__About this task__
Whenever a line below includes the word "rootTarget", copy that line.

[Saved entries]
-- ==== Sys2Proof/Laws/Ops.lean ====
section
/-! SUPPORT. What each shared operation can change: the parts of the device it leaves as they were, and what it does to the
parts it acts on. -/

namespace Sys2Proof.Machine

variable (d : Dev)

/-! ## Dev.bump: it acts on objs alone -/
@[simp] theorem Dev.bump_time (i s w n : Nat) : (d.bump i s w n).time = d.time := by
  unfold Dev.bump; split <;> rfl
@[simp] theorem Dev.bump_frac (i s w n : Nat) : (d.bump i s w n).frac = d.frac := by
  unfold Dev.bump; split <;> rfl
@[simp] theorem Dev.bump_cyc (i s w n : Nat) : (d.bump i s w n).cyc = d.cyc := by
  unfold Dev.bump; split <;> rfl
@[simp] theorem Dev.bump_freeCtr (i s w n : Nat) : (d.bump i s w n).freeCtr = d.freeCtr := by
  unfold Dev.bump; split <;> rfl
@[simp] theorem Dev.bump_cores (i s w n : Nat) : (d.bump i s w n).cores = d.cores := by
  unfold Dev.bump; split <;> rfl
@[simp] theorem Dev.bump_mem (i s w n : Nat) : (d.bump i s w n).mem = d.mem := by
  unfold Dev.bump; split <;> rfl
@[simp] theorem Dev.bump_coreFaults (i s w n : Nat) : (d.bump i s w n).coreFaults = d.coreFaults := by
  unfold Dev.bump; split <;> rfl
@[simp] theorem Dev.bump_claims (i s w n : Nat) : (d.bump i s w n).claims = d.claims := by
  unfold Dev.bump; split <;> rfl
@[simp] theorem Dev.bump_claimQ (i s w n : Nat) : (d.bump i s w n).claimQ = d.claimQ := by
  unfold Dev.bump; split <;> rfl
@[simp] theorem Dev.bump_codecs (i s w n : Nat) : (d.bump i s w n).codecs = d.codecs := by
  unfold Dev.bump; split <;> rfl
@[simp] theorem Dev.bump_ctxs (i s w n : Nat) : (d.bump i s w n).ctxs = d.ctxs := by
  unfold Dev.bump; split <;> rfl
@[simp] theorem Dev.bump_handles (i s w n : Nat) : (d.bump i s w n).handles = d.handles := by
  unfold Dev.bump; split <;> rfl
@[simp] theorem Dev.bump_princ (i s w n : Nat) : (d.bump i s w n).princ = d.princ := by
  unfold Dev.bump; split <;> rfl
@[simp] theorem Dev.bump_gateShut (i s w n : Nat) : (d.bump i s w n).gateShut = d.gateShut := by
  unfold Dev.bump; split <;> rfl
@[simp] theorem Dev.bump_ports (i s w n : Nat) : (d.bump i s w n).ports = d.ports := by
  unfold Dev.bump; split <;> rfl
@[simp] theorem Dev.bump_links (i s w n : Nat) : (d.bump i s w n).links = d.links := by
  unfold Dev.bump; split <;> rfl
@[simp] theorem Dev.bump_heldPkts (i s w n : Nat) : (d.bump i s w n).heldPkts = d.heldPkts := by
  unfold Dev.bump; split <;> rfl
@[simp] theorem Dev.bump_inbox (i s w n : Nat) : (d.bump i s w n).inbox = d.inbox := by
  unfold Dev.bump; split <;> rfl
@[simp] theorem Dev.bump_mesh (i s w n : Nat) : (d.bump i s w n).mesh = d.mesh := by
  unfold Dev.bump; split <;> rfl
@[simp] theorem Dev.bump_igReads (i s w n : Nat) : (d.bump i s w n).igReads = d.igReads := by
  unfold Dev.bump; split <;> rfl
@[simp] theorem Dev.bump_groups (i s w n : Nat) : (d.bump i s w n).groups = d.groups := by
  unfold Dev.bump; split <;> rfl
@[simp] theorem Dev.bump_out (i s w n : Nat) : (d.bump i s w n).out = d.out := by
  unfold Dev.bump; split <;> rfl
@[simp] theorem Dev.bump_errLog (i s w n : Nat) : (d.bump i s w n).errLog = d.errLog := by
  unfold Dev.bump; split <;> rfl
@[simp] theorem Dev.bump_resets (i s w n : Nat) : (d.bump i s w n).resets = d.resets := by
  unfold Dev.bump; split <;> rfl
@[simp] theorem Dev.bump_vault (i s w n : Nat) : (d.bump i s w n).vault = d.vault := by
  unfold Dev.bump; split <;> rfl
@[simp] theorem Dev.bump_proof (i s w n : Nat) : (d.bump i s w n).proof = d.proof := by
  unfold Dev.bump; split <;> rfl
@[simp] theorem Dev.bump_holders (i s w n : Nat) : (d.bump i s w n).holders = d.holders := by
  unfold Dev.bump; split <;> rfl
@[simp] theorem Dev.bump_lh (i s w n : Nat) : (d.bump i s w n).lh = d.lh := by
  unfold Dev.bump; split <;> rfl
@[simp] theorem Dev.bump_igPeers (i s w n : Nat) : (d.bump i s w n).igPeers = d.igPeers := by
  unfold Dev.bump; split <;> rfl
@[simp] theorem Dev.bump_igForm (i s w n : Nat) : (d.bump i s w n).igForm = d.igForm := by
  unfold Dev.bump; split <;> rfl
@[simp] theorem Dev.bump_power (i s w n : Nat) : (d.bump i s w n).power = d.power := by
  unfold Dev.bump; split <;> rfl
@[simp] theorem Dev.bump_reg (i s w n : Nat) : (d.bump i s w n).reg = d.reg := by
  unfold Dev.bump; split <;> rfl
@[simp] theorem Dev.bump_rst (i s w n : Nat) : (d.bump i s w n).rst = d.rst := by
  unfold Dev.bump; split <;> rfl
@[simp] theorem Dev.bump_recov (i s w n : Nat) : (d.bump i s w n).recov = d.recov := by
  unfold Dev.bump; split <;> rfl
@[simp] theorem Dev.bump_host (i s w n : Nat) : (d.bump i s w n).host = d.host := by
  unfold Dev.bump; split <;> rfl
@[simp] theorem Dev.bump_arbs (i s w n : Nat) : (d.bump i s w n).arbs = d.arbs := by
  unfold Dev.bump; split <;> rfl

* * *

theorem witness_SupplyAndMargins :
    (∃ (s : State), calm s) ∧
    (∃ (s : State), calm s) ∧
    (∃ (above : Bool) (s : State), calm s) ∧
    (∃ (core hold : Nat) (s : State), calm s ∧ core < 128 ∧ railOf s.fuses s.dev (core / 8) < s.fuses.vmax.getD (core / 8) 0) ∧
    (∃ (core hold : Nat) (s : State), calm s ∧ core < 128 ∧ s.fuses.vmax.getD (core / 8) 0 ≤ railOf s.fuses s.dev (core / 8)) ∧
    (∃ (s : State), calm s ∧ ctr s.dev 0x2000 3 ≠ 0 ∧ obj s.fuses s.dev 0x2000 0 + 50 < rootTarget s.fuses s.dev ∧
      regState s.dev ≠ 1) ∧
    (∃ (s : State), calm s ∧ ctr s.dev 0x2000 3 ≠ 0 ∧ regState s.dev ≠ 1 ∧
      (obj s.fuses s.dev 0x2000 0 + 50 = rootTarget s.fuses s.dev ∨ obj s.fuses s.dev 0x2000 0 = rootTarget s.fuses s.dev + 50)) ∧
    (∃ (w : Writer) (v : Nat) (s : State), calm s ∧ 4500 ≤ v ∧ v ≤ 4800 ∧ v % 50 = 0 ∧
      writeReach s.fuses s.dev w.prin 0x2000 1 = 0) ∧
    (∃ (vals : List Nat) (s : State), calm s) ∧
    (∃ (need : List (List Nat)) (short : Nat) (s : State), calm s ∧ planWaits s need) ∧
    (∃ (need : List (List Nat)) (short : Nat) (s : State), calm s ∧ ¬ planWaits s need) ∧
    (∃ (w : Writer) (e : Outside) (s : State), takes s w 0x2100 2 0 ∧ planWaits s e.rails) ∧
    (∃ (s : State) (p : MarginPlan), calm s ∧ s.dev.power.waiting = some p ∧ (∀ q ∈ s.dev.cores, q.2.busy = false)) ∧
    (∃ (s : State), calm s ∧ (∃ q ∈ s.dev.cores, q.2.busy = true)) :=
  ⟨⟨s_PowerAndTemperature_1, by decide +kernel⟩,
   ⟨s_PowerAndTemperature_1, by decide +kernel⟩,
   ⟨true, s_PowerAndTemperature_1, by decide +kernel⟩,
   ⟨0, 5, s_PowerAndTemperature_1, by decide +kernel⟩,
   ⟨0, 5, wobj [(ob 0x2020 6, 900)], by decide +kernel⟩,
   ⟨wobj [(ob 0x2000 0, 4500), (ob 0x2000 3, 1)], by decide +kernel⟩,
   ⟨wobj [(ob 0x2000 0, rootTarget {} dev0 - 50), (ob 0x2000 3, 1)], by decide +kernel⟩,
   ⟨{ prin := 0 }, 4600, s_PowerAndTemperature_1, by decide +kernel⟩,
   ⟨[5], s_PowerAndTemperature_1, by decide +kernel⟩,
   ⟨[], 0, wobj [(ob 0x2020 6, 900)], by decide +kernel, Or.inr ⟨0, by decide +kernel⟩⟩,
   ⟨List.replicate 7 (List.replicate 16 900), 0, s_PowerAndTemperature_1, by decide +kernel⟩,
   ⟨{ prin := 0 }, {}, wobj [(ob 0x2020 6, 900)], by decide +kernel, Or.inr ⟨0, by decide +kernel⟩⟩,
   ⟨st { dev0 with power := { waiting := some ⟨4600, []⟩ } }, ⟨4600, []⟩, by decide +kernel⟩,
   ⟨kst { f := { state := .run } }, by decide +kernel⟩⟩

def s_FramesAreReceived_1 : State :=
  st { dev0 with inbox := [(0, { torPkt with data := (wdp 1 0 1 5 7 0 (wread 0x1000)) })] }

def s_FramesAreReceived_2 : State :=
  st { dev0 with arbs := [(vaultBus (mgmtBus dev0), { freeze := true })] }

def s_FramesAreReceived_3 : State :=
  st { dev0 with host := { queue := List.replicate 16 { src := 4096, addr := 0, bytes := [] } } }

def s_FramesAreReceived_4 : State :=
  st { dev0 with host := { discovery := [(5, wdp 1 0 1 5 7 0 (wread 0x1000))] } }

__Written solution__
    (∃ (s : State), calm s ∧ ctr s.dev 0x2000 3 ≠ 0 ∧ obj s.fuses s.dev 0x2000 0 + 50 < rootTarget s.fuses s.dev ∧
      (obj s.fuses s.dev 0x2000 0 + 50 = rootTarget s.fuses s.dev ∨ obj s.fuses s.dev 0x2000 0 = rootTarget s.fuses s.dev + 50)) ∧
   ⟨wobj [(ob 0x2000 0, rootTarget {} dev0 - 50), (ob 0x2000 3, 1)], by decide +kernel⟩,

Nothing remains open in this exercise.